Every summer I pick up a bunch of the books that have been sitting in my office that I’ve been intending to read and make some efforts to read them. A lot of the books in my office right now concern the intersection of politics and place as I’m prepping to teach a new interdisciplinary course in the fall on performative social justice and public space. This week, I’ve been reading parts of The Location of Culture by the critical theorist Homi K. Bhabha. The Location of Culture is a difficult book about (among other things) the spaces where cultural and political change occur, particularly in the context of post-colonialism and late capitalism. In a time of intense political and social upheaval, the idea of understanding how and where change happens seems useful, or even necessary. The location of culture that the title of the book references isn’t really a physical space but (as I understand it) a site of productive tension born out of the intersection of different, irreconcilable versions of culture that are introduced by people who have different lived experiences and socio-political points of view. Bhabha calls this the Third Space. The Third Space is where ideals of cultural stability are disrupted. It is also the discursive space that allows for “the same signs [to] be appropriated, translated, rehistoricized and read anew.” In this way, the Third Space, by destabilizing “the inherent originality or ‘purity’ of cultures” potentially enables emancipation.
I ran across Bhabha’s work a few years back by way of a Jame Elmborg article called Libraries as the Spaces Between Us: Recognizing and Valuing the Third Space. In this article, Elmborg uses the Third Space to think about the cultural position of the library as both a conceptual and physical space where power, inequity, and social difference can be explored. When it comes to space, librarians, Elmborg argues, essentially have two options (and I’m simplifying here):
1. We can either serve as institutional proxies that embody institutional norms, wield power over patrons, and advance a vision of library use that relies on acculturation and conformity.

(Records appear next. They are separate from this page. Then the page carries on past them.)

/-- The change mask of a tile (R134). -/
def flwChanged (d : Dev) (e : Nat) (x : VisCtx) (r : DenseRow) (tx : Nat) : Bool :=
  let v := flwEnv d e x
  let n := ((List.range r.elems.length).flatMap (fun k => ((List.range 32).filter (fun c => 32 * tx + c < denseW x)).map (fun c => (k, 32 * tx + c)))).filter
    (fun p =>
      let el := (r.elems.getD p.1 []).getD p.2 0
      let y := 32 * x.row + p.1
      match flowReason el, flowOf el with
      | 0, some (fx, fy) => decide (x.h 0x20 ≤ max fx.natAbs fy.natAbs)
      | 1, _ => decide (x.b 0x22 < absDiff (v.cur.px y p.2) (v.prev.px y p.2))
      | _, _ => true)
  decide (x.h 0x24 < n.length)

/-- The integer-rounded component c of the valid vectors of a tile part. -/
def validComps (es : List Nat) (c : Nat) : List Nat :=
  es.filterMap (fun el => (flowOf el).map (fun f => ofSigned 16 (roundDivInt (if c = 0 then f.1 else f.2) 32) |> fun n => (n + 32768) % 65536))

/-- The tiles of a pixel row (R135, R136): medians in two's complement, the block's prediction where no vector is valid. -/
def flwTiles (d : Dev) (e : Nat) (x : VisCtx) (r : DenseRow) : List VisTile :=
  (List.range (flwBlocksAcross x)).map (fun tx =>
    let es := tilePart r.elems tx
    let cs := tilePart r.confs tx
    let bad := ((es.zip cs).filter (fun p => flowReason p.1 != 4 && flowReason p.1 != 1 && p.2 < flwConf x)).length
    let med (c : Nat) : Nat :=
      match validComps es c with
      | [] => ofSigned 16 (4 * (if c = 0 then (blockPred d e x tx x.row).1 else (blockPred d e x tx x.row).2))
      | l => (lowerMedian l + 32768) % 65536
    { tx := tx, ty := x.row, bad := bad, ranges := (es.filter (fun el => flowReason el == 3)).length, a := med 0, b := med 1 })

/-- The rows that the pixel unit writes: flow, confidence, level and change mask (R124, R134). -/
def flwOuts (d : Dev) (e : Nat) (x : VisCtx) (r : DenseRow) : List VisOut :=
  denseOuts x (flwOut x 0, flwOut x 1, flwOut x 2) 4 (rowAt x r.elems) (rowAt x r.confs) 0
    ++ [{ ring := flwOut x 3, row := x.row
          bytes := (List.range (flwBlocksAcross x)).map (fun tx => BitVec.ofNat 8 (b2n (flwChanged d e x r tx)))
          tile := 2 }]

/-- A block or a pixel unit may begin (R142). -/
def flwBlockReady (d : Dev) (e : Nat) (x : VisCtx) : Bool :=
  let last := ceilDiv (quarter (denseH x)) 32 - 1
  let m := min (x.rowA / 4 + 1) last
  x.rowA < flwBlockRows x && inHas d e x (flwRing x 2) m && inHas d e x (flwRing x 3) m
def flwPixelReady (d : Dev) (e : Nat) (x : VisCtx) : Bool :=
  let m := min (x.row + 1) (denseRows x - 1)
  x.row < denseRows x && !x.trunc && m < x.rowA && inHas d e x (flwRing x 0) m && inHas d e x (flwRing x 1) m
    && (!visFlags x || inHas d e x (flwRing x 5) m) && [0, 1, 2, 3].all (fun i => outFree d e x (flwOut x i) 1)

/-- Cost of a row of blocks in VX cycles (R143). -/
def flwBlockCost (x : VisCtx) : Nat := flwBlocksAcross x * 512 * (if flwFb x then 2 else 1)

/-- Scratchpad that the units read. -/
def flwBlockReads (d : Dev) (e : Nat) (x : VisCtx) : List (Nat × Nat) :=
  let w := quarter (denseW x)
  let rows := ceilDiv (quarter (denseH x)) 32
  rowsRound d e x (flwRing x 2) w rows (x.rowA / 4) ++ rowsRound d e x (flwRing x 3) w rows (x.rowA / 4)
    ++ (if flwPred x != 0 && inHas d e x (flwRing x 4) x.rowA then
          [(inAddr d e x (flwRing x 4) x.rowA, tileRowBytes (denseW x) 4)] else [])
def flwPixelReads (d : Dev) (e : Nat) (x : VisCtx) : List (Nat × Nat) :=
  let one (i : Nat) := rowsRound d e x (flwRing x i) (denseW x) (denseRows x) x.row
  one 0 ++ one 1 ++ (if visFlags x then one 5 else [])

/-- A tile refined from its patch (R139): the output patch. -/
def flwRefine (x : VisCtx) (p : List Byte) : List Byte :=
  let level := patchLevel p
  let n := 8 * level
  let tx := field p 0 2
  let ty := field p 2 2
  let ox := toSigned 16 (field p 6 2)
  let oy := toSigned 16 (field p 8 2)
  let w := denseW x
  let h := denseH x
  let cur := patchView x p 0x40 40 (32 * (tx : Int) - 4) (32 * (ty : Int) - 4) w h
  let pox := 32 * (tx : Int) - 24 - ox
  let poy := 32 * (ty : Int) - 24 - oy
  let prev := patchView x p 0x680 80 pox poy w h
  let inside (n : Nat) (o : Int) (v : Nat) : Bool :=
    decide (o ≤ max 0 ((v : Int) - 2) ∧ min ((n : Int) - 1) ((v : Int) + 2) < o + 80)
  let held (y c : Nat) : Bool := inside h poy y && inside w pox c
  let b0 := blkOf x ty tx
  let g0 : Int × Int := if b0.range || decide (x.blocks.length ≤ ty) then (ox, oy) else (b0.x, b0.y)
  let sub (j i : Nat) : FlowBlk :=
    let cs := candWindow n n (fun u v =>
      (List.range 64).foldl (fun t k =>
        let y := 32 * ty + 8 * j + k / 8
        let c := 32 * tx + 8 * i + k % 8
        if h ≤ y ∨ w ≤ c then t
        else
          let py := (y : Int) - g0.2 - v
          let px := (c : Int) - g0.1 - u
          match t with
          | none => none
          | some s =>
            if 0 ≤ py ∧ py < h ∧ 0 ≤ px ∧ px < w ∧ held py.toNat px.toNat then
              some (s + hamming (census cur 2 2 y c) (census prev 2 2 py.toNat px.toNat))
            else none) (some 0))
    match bestCand cs with
    | some (c, s1) => { x := g0.1 + c.u, y := g0.2 + c.v, range := c.u.natAbs == n || c.v.natAbs == n, conf := candConf cs c s1 }
    | none => { x := (Config.noCandidate 1 [ty, tx, j, i]).toInt, y := (Config.noCandidate 2 [ty, tx, j, i]).toInt, range := false, conf := 0 }
  let subs := (List.range 4).map (fun j => (List.range 4).map (fun i => sub j i))
  let v : FlowEnv :=
    { cur := cur, prev := prev, held := held, n := 8, x0 := 32 * tx, y0 := 32 * ty, across := 4, down := 4
      blk := fun j i => (subs.getD j []).getD i { x := 0, y := 0, range := false, conf := 0 }
      back := if flwFb x then some (backOf x) else none, tex := flwTex x, fbTh := flwFbTh x }
  let res (j i : Nat) : Nat × Nat :=
    if flowReason (field p (0x1F80 + 4 * (32 * j + i)) 4) = 4 then (flowCode 4, 0)
    else flowPixel v (min (h - 1) (32 * ty + j)) (min (w - 1) (32 * tx + i))
  outPatch p level 4 (fun j i => (res j i).1) (fun j i => (res j i).2)

end Sys2Proof.Machine
end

2. Or we can recognize that the meaning of the library is continually constructed by those who inhabit it and we can position the library as “the borderland” that “evolve[s] collaboratively with the people” who use it. To do this, we’ll need to have both empathy and the imaginative capacity to see “information within the library in the context of the real life needs of the searcher.”

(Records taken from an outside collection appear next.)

-- ==== Sys2Proof/Machine/Drover.lean ====
section
/-! DEFINITION. The Drovers (R171-R198): Frame Start notices, admission and reservations, the instructions of programs and chain
tables, reports of units, the drain and the deadline of an instance, with their commands. -/

namespace Sys2Proof.Machine

/-! ### Reservations (R176) -/

/-- A live instance of a stream runs a graph of an image generation. -/
def liveOf (d : Dev) (stream : Nat) (gen gid : Nat) : Bool :=
  d.ctxs.any (fun e => e.2.live && e.2.stream == stream && e.2.gen == gen && e.2.gid == gid)

/-- Live instances of a stream. (DEDUCED, log 47.) -/
def streamLive (d : Dev) (stream : Nat) : Nat := (d.ctxs.filter (fun e => e.2.live && e.2.stream == stream)).length

/-- A density in a list by resource, 0 without one. (DEDUCED, log 47.) -/
def densIn (l : List (Nat × Nat)) (r : Nat) : Nat :=
  match l.find? (fun e => e.1 == r) with
  | some e => e.2
  | none => 0

/-- The density that a reservation holds on a resource (R176): that of its graph, or the larger one of an earlier graph while an
instance of that lives. -/
def resvDensity (d : Dev) (v : Reservation) (r : Nat) : Nat :=
  ((v.olds.filter (fun o => liveOf d v.stream o.1 o.2.1)).map (fun o => densIn o.2.2 r)).foldl max (densIn v.dens r)

/-- USED of a resource in a quadrant (R176). -/
def usedOf (d : Dev) (q r : Nat) : Nat := ((getDrv d q).resv.map (fun v => resvDensity d v r)).foldl (· + ·) 0

/-- The densities of a graph by resource, in range order (R173). -/
def graphDens (ss : List Sect) (g : Graph) : List (Nat × Nat) :=
  ((graphBudgets ss g).filter (fun b => b.kind == 1)).map (fun b => (b.res, b.val))

/-- The reservation of a stream in its home Drover. -/
def findResv (d : Dev) (q stream : Nat) : Option Reservation := (getDrv d q).resv.find? (fun v => v.stream == stream)

/-- The release condition of a reservation (R176): no live instance, and the last admitted Frame Start 2 * P_min old. -/
def resvOver (d : Dev) (v : Reservation) : Bool := streamLive d v.stream == 0 && decide (v.lastFs + 2 * v.pMin ≤ d.dt)

/-- RESERVATION_RELEASE (R176). -/
def resvRelease (q stream : Nat) (d : Dev) : Dev :=
  updDrv q (fun x => { x with resv := x.resv.filter (fun v => v.stream != stream || !resvOver d v) }) d

/-- The reservation that an admission takes or renews (R176). (DEDUCED, log 47.) -/
def resvAdmit (q : Nat) (n : FsNotice) (gen : Nat) (pm : Nat) (dens : List (Nat × Nat)) (d : Dev) : Dev :=
  match findResv d q n.stream with
  | none =>
    let v : Reservation := { stream := n.stream, plane := n.plane, gid := n.gid, gen := gen, lastFs := n.fs, pMin := pm, dens := dens }
    updDrv q (fun x => { x with resv := x.resv ++ [v] }) d
  | some v =>
    let same := v.gid == n.gid && v.gen == gen
    let olds := if same then v.olds else (v.gen, v.gid, v.dens) :: v.olds
    let v' : Reservation :=
      { v with plane := n.plane, gid := n.gid, gen := gen, lastFs := n.fs, pMin := pm, dens := dens
               olds := olds.filter (fun o => liveOf d n.stream o.1 o.2.1) }
    updDrv q (fun x => { x with resv := x.resv.map (fun y => if y.stream == n.stream then v' else y) }) d

/-! ### Notices and the admission test (R177, R178) -/

/-- The graph that a notice would run. -/
def noticeGraph (d : Dev) (n : FsNotice) : Option Graph :=
  if n.hasGraph then findGraph (planeOf d n.plane).sections n.gid else none

/-- The deadline that a notice's instance would get (R178). -/
def noticeDl (d : Dev) (n : FsNotice) : Nat :=
  match noticeGraph d n with
  | some g => n.fs + g.bound
  | none => n.fs

/-- VX cycles of a test (R178): 20, and 2 for each record of the graph's range. -/
def testCycles (d : Dev) (n : FsNotice) : Nat :=
  match noticeGraph d n with
  | some g => 20 + 2 * g.count
  | none => 20

/-- The first waiting notice goes into test when none is. -/
def nextTest (q vx : Nat) (d : Dev) : Dev :=
  let x := getDrv d q
  match x.test, x.waiting with
  | none, n :: r => updDrv q (fun x => { x with waiting := r, test := some (n, vxAt d vx + testCycles d n) }) d
  | _, _ => d

/-- Notices of one VX cycle put in the order of R27: fuel bounds their number. -/
def orderNotices (q : Nat) : Nat → List FsNotice → Dev → List FsNotice × Dev
  | 0, l, d => (l, d)
  | fuel + 1, l, d =>
    match arbitrate arbNotice q 256 (l.map (fun n => ⟨n.stream, noticeDl d n, 0⟩)) d with
    | (none, d1) => (l, d1)
    | (some w, d1) =>
      match takeFirst (fun n : FsNotice => n.stream == w) l with
      | none => (l, d1)
      | some (n, r) =>
        let rest := orderNotices q fuel r d1
        (n :: rest.1, rest.2)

What does this have to do with the commons?
If we think of the library as the Third Space, then the library itself becomes a commons. For this to happen, we need to look at the library as a true public space and also, as “a collection of cultural codes” introduced by the (written and implicit) semiotic rules of space, by the content and context of the materials on the shelves, by the perspective of researchers, by the position of librarians, and by the knowledge and organizational systems that shape our interactions. If we challenge ourselves to see information in the context of the needs of users and also, more broadly, to see information (in terms of its meaning and value) in the shifting (and inequitable) space of culture, we will understand how thinking flexibly about both physical and virtual environments might enable the other kind of “commons.” I’m referring now to the commons we typically think about when we talk about open access and open knowledge environments. Positioning the library as a Third Space in this context might mean changing who has access to knowledge, re-imagining how information retrieval systems are designed, or pushing against encoded western-centric hierarchies in terms of how information is valued and shared.